Right - digging into the history shows that this was introduced 7 years
ago as a mixed toolstack or use-on-self hypercall.  In the toolstack
case, clearing all channels unconditionally is fine as the toolstack can
reset the xenstore/console event channels.

However, when using it with DOMID_SELF, the domain will clobber itself
irrevocably.

I think it would be acceptable to reset the console and store event
channels if and only if current->domain != d

~Andrew

Re: [PATCH] evtchn: make EVTCHNOP_reset suitable for kexec

[Vitaly Kuznetsov]

Andrew Cooper <andrew.cooper3@citrix.com> writes:

> On 25/07/14 16:48, Vitaly Kuznetsov wrote:
>> It would be nice to allow guests to close all event channels in
>> ABI-agnostic way on startup. This would allow a guest to perform
>> full cleanup in case of kexec/kdump. EVTCHNOP_reset looks suitable
>> for this purpose. However it has two issues:
>>
>> - current implementation unconditionally closes all event channels
>>   including store/console channels mapped to Dom0. There is no way
>>   for a guest to restore these channels after they were closed.
>>
>> - control blocks for vcpus need cleanup when FIFO ABI is being used.
>>
>> With this change a guest can simply do EVTCHNOP_reset before its
>> init in both 2-level and FIFO cases. Unfortunately we'll need to
>> put something like "xen_version >= 4.5" check before doing it as
>> if we do it with the old implementation the guest will get stuck.
>>
>> The issue can also be solved by introducing a new EVTCHNOP
>> operation but it seems that EVTCHNOP_reset was originally designed
>> for such reset and it's not being used at this moment.
>>
>> [The idea was suggested by Ian Campbell and Andrew Cooper]
>>
>> Signed-off-by: Vitaly Kuznetsov <vkuznets@redhat.com>
>
> This patch is looking very much better than its predecessor.
>

Thanks!

> The xenstore and console event channels are set up by the toolstack for
> the domain, and not expected to be set up by the domain itself;  They
> are fine to be exempt here.
>
> However, all other event channels to dom0 are not special in the
> slightest, and should be reset.  They can be re-negotiated with the
> backends via the usual xenstore methods.

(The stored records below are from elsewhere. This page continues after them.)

/-- Bits of ST and of DT. -/
def xSB (ws : RWords) : Nat := match xST ws with | some t => xBits t | none => 32
def xDB (ws : RWords) : Nat := match xDT ws with | some t => xBits t | none => 32

/-- The status word of an XMLR (R329). -/
def xStatus (ws : RWords) : List XOpnd :=
  let v := (ws.get 7).toNat
  if v = 0 then [] else [⟨0, .write, .dsp, 8, v, [((v : Int), 8)]⟩]

/-- The operands of a record in the order D, A, B, word 7 (R297). -/
def transferOpnds (ws : RWords) : List XOpnd :=
  let b := 8 * xElem ws
  let table := fun (i : Fin 8) (slot : Nat) (a : Access) =>
    let d := rDesc ws i
    (⟨slot, a, .loc, xElem ws, d.base, [((d.base : Int), xLen ws i * xElem ws)]⟩ : XOpnd)
  match rOp ws with
  | 0x40 =>
    if rFlags ws % 2 = 1 then [⟨2, .read, .loc, 128, (rDesc ws 4).base, [(((rDesc ws 4).base : Int), 128)]⟩]
    else [xOp ws 2 1 .write .code b, xOp ws 4 2 .read .loc b]
  | 0x41 => [xOp ws 2 1 .write .loc (xDB ws), xOp ws 4 2 .read .loc (xSB ws)]
  | 0x42 => [xOp ws 2 1 .write .loc b]
  | 0x43 => [xOp ws 2 1 .write .loc b, table 4 2 .read, xOp ws 6 3 .read .loc 32]
  | 0x44 => [table 2 1 .write, xOp ws 4 2 .read .loc b, xOp ws 6 3 .read .loc 32]
  | 0x45 | 0x46 | 0x47 =>
    [xOp ws 2 1 (if xAdd ws then .update else .write) .loc (xDB ws)] ++ [⟨2, .read, .loc, unitOf (xSB ws), (rDesc ws 4).base, gridSpans ws (rDesc ws 4) (xSB ws)⟩]
  | 0x48 => if rFlags ws = 2 then [] else [xOp ws 2 1 .write .dsp (xDB ws), xOp ws 4 2 .read .dsp (xSB ws)]
  | 0x49 => [xOp ws 2 1 .write .upDie b, xOp ws 4 2 .read .loc b]
  | 0x4A => [xOp ws 2 1 .write .away b, xOp ws 4 2 .read .loc b]
  | 0x4B => [xOp ws 2 1 .write .loc b, xOp ws 4 2 .read .far b]
  | 0x4D => [⟨1, .write, .far, 8, (rDesc ws 2).base, [(((rDesc ws 2).base : Int), 8)]⟩]
  | 0x4C =>
    if rFlags ws % 2 = 1 then
      [⟨2, .read, .pkgDsp, 8, (rDesc ws 4).base, [(((rDesc ws 4).base : Int), 128)]⟩] ++ xStatus ws
    else if xRed ws = 0 then [xOp ws 2 1 .write .dsp 32, xOp ws 4 2 .read .dsp 16, xOp ws 6 3 .read .dsp 8].take 2 ++ xStatus ws
    else
      let block := fun (i : Fin 8) (slot n : Nat) (a : Access) =>
        let d := rDesc ws i
        (⟨slot, a, .dsp, 64, d.base, (rIssues ws).map (fun ix => ((d.base : Int) + stride d.s ix * n, n))⟩ : XOpnd)
      [block 2 1 192 .write, block 4 2 64 .read] ++ xStatus ws
  | _ => []

/-! ### Forwarding pairs (R327, R336) -/

/-- The physical pieces of n bytes from a virtual address on: chunk by chunk (start, length, offset). -/
def piecesOf (k : CoreKey) (ps : List Trans) (va n : Nat) : List (Nat × Nat × Nat) :=
  (chunksOf [((va : Int), n)]).map (fun x =>
    let len := min (x.1 * 4096 + 4096) (va + n) - x.2
    (pagePA k ps x.2, len, x.2 - va))

/-- Do two sets of pieces share a byte? -/
def piecesMeet (a b : List (Nat × Nat × Nat)) : Bool :=
  a.any (fun x => b.any (fun y => decide (x.1 < y.1 + y.2.1 ∧ y.1 < x.1 + x.2.1)))

/-- The pair that an XSLAB with FWD brings into force. -/
def slabPair (k : CoreKey) (asid : BitVec 16) (ps : List Trans) (ws : RWords) : FwdPair :=
  let rows := rTrip ws 1 + 1
  let a := (rDesc ws 4).base
  { oldVA := a, asid := asid, old := piecesOf k ps a (rows * slabOB ws), new := piecesOf k ps (rDesc ws 2).base (rows * slabNB ws)
    ob := slabOB ws, nb := slabNB ws, rows := rows, wm := 0, plain := xST ws == xDT ws, released := false, moved := false }

/-- The range checks of R336. -/
def slabRangesOk (s : State) (ps : List Trans) (ws : RWords) : Bool :=
  let p := slabPair s.core.key 0 ps ws
  !piecesMeet p.old p.new && s.ownDie.pairs.all (fun q =>
    !piecesMeet p.old q.old && !piecesMeet p.old q.new && !piecesMeet p.new q.old && !piecesMeet p.new q.new)

/-! ### The checks in order (R309) -/

/-- Does the record's data go through the snapshot and the merge log (R311)? -/
def xLogs (ws : RWords) : Bool := !([0x48, 0x49, 0x4C, 0x4D].contains (rOp ws))

/-- The translations of the operands. -/
def transferPages (s : State) : List XOpnd → List Trans → Chk (List Trans)
  | [], ps => .ok ps
  | o :: r, ps =>
    match translateChunks true (reachOk s o.reach) o.acc o.slot (chunksOf o.spans) s ps with
    | .error e => .error e
    | .ok ps => transferPages s r ps

/-- The group number of a collective must be one that the die's table holds (R329). -/
def groupHeld (s : State) (ws : RWords) : Bool :=
  !(rOp ws == 0x4C && rFlags ws % 2 == 0)
    || s.groups.any (fun g => g.grp == xGroup ws && g.installed.contains s.core.key.dieKey)

/-- Every check of a transfer record at its enqueue. -/
def transferCheck (ws : RWords) (s : State) : Chk Plan := do
  let c := s.core
  need (transferFormOk ws)
  need (groupHeld s ws)
  orFault (!(rOp ws == 0x4C && rFlags ws % 2 == 1 && !c.priv)) { code := 2 }
  barriersOn c ws
  let os := transferOpnds ws
  match os.find? (fun o => o.base % o.align != 0) with
  | some o => chkFault { code := 4, addr := o.base, slot := o.slot }
  | none => pure ()
  let ps ← transferPages s os []
  need (atReached s ws (readLead s ((os.filter (fun o => o.acc == .read)).flatMap (fun o => chunksOf o.spans))))
  if rOp ws == 0x48 && rFlags ws == 1 then need (slabRangesOk s ps ws)
  let pend ← destChecks s ps (xLogs ws) ((os.filter (fun o => o.acc != .read)).flatMap (fun o => o.spans))
  return ⟨c, ps, pend, 0, 0⟩

/-! ### Writes perform -/

/-- The physical byte at which a record's write to memory begins. -/
def QRec.homeOf (r : QRec) (k : CoreKey) : RPut → List Nat
  | .val _ b (.mem va _) _ => let pa := pagePA k r.pages (wrapN 64 va); (List.range (if b = 6 then 4 else b / 8)).map (pa + ·)
  | _ => []

/-- A write of a record performs (R271, R308): a value at its place, an entry, a stencil slot, or the watermark of a slab (R327). -/
def RPut.perform (r : QRec) (s : State) : RPut → State
  | .val logs b l v => writeLoc logs b r.pages v s l
  | .entry k op => { s with core := s.core.setAcc k (op.apply r (s.core.accAt k)) }
  | .slot n t => { s with core := { s.core with stencils := s.core.stencils.set n.val t } }
  | .rows n => s.withPair (rDesc r.words 4).base r.asid (fun p => { p with wm := n })

/-- The writes of one issue perform together: the words of code memory that they replace stay visible (R221), and a queue slot that they
cover is seen whole (R92). -/
def Put.perform (p : Put) (r : QRec) (s : State) : State :=
  let pas := p.ops.flatMap (r.homeOf s.core.key)
  ((p.ops.foldl (RPut.perform r) (s.keepCode pas)).freshSlots pas).syncLog

/-! ### Issues and their cycles (R307, R313) -/

/-- Elements in 64-byte beats of the destination: consecutive ones that lie in one (R313). -/
def beats (line : Four Nat → Nat) : List (Four Nat) → List (List (Four Nat))
  | [] => []
  | ix :: r =>
    match beats line r with
    | (x :: l) :: m => if line x = line ix then (ix :: x :: l) :: m else [ix] :: (x :: l) :: m
    | m => [ix] :: m

/-- The 64-byte line that an issue's destination lies in. -/
def destLine (ws : RWords) (b : Nat) (ix : Four Nat) : Nat :=
  match xLoc (rDesc ws 2) b ix with | .mem va _ => wrapN 64 va / 64 | _ => 0

/-- The issues of a record in order, each with its elements: 64-byte beats of the destination, which in a slab do not reach from one row
into the next; output points of a grid; elements of XSCAT, whose destinations its indices scatter. -/
def beatsOf (ws : RWords) : List (List (Four Nat)) :=
  match rOp ws with
  | 0x41 => beats (destLine ws (xDB ws)) (rIssues ws)
  | 0x48 => beats (fun ix => ix.x1 * 2 ^ 64 + destLine ws (xDB ws) ix) (rIssues ws)
  | 0x40 | 0x42 | 0x43 | 0x49 | 0x4A | 0x4B => beats (destLine ws (8 * xElem ws)) (rIssues ws)
  | _ => (rIssues ws).map ([·])

/-- The core cycles for which a record occupies the engine: one for each issue, or for each beat of an off-core record's requests. -/
def occupies (ws : RWords) : Nat :=
  match decodeRecord (ws.get 0).toNat with
  | some .xcopyTable | some .xmlrSetup => 2
  | some .xslabRelease => 0
  | some .xsig => 1
  | some .xmlr => if xRed ws = 0 then (issueCount ws + 31) / 32 else issueCount ws
  | _ => (beatsOf ws).length

/-- The first cycle in which the next record may start: behind the last issue of the ones before (R307). -/
def Core.engineFree (c : Core) : Nat := c.trun.foldl (fun m q => max m (if q.skips c then q.start else q.start + occupies q.words)) 0

/-- May the record at the head of the transfer queue start in this core cycle (R307, R314)? -/
def Core.startsNow (c : Core) (r : QRec) : Bool :=
  c.isOpen && r.gate.isSome && !c.behind r true && decide (r.due ≤ c.tau) && decide (c.engineFree ≤ c.tau)

/-- The elements of issue i. -/
def QRec.beat (r : QRec) (i : Nat) : List (Four Nat) := (beatsOf r.words).getD i []

/-- The latency of the memory that an on-core record reads (R313). -/
def QRec.readLat (r : QRec) (k : CoreKey) : Nat := r.latency k (rDesc r.words 4).base

/-- The writes of issue i of an on-core record, c cycles an issue, perform at start + Lr + 2 + c (i + 1) − 1 + Lw (R313). -/
def QRec.putBeat (r : QRec) (s : State) (logs : Bool) (lr c i : Nat) (l : List (VLoc × Nat × Nat)) (more : List RPut := []) : QRec :=
  let lag := longest (l.map (fun x => r.writeLag s logs x.1))
  r.put (lag.map (fun lw => r.start + lr + 2 + c * (i + 1) - 1 + lw)) (l.map (fun x => .val logs x.2.1 x.1 x.2.2) ++ more)

/-! ### Copies, conversions, fills (R318, R323) -/

/-- Read an element of b bits (any number of bytes). -/
def xRead (logs : Bool) (b : Nat) (ps : List Trans) (s : State) (l : VLoc) : Nat := readLoc logs b ps s l

/-- The element at issue indices of the source. -/
def QRec.source (r : QRec) (s : State) (ix : Four Nat) : Nat :=
  let b := 8 * xElem r.words
  xRead true b r.pages s (xLoc (rDesc r.words 4) b ix)

/-- Where the element at issue indices goes. -/
def QRec.dest (r : QRec) (ix : Four Nat) : VLoc := xLoc (rDesc r.words 2) (8 * xElem r.words) ix

/-- XCOPY: D(i) := A(i), beat by beat. -/
def xcopyIssue (r : QRec) (i : Nat) (s : State) : QRec :=
  r.putBeat s true (r.readLat s.core.key) 1 i ((r.beat i).map (fun ix => (r.dest ix, 8 * xElem r.words, r.source s ix)))

/-- XCVT: the flags are those of the conversions. -/
def xcvtIssue (r : QRec) (i : Nat) (s : State) : QRec :=
  let ws := r.words
  match xST ws, xDT ws with
  | some a, some b =>
    let vs := (r.beat i).map (fun ix =>
      (ix, convert a b (recMode (xMode ws) r.rm) (xSat ws) (xRead true (xBits a) r.pages s (xLoc (rDesc ws 4) (xBits a) ix))))
    ({ r with flags := vs.foldl (fun f v => f ||| v.2.2) r.flags } : QRec).putBeat s true (r.readLat s.core.key) 1 i
      (vs.map (fun v => (xLoc (rDesc ws 2) (xBits b) v.1, xBits b, v.2.1)))
  | _, _ => r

I agree. Unfortunately I wasn't able to figure out how to distinguish
between store/console channels and all other interdomain channels bound
to dom0 (I know toolstack has this information, but how would we check
that in hypervisor?) Any suggestions are more than welcome!

>> ---
>>  xen/common/event_channel.c | 17 +++++++++++++++--
>>  xen/common/event_fifo.c    |  1 +
>>  2 files changed, 16 insertions(+), 2 deletions(-)
>>
>> diff --git a/xen/common/event_channel.c b/xen/common/event_channel.c
>> index db952af..46a0ef0 100644
>> --- a/xen/common/event_channel.c
>> +++ b/xen/common/event_channel.c
>> @@ -944,6 +944,7 @@ static long evtchn_reset(evtchn_reset_t *r)
>>  {
>>      domid_t dom = r->dom;
>>      struct domain *d;
>> +    struct evtchn *chn;
>>      int i, rc;
>>  
>>      d = rcu_lock_domain_by_any_id(dom);
>> @@ -954,8 +955,20 @@ static long evtchn_reset(evtchn_reset_t *r)
>>      if ( rc )
>>          goto out;
>>  
>> -    for ( i = 0; port_is_valid(d, i); i++ )
>> -        (void)__evtchn_close(d, i);
>> +    for ( i = 1; port_is_valid(d, i); i++ )
>
> What about channel 0?

I was under an imression that port = 0 is a special ECS_RESERVED one (we
set it up in evtchn_init()). We need to either skip it or re-initialize
it after we close it.

>  What if there is an invalid port preceding a subsequent valid one?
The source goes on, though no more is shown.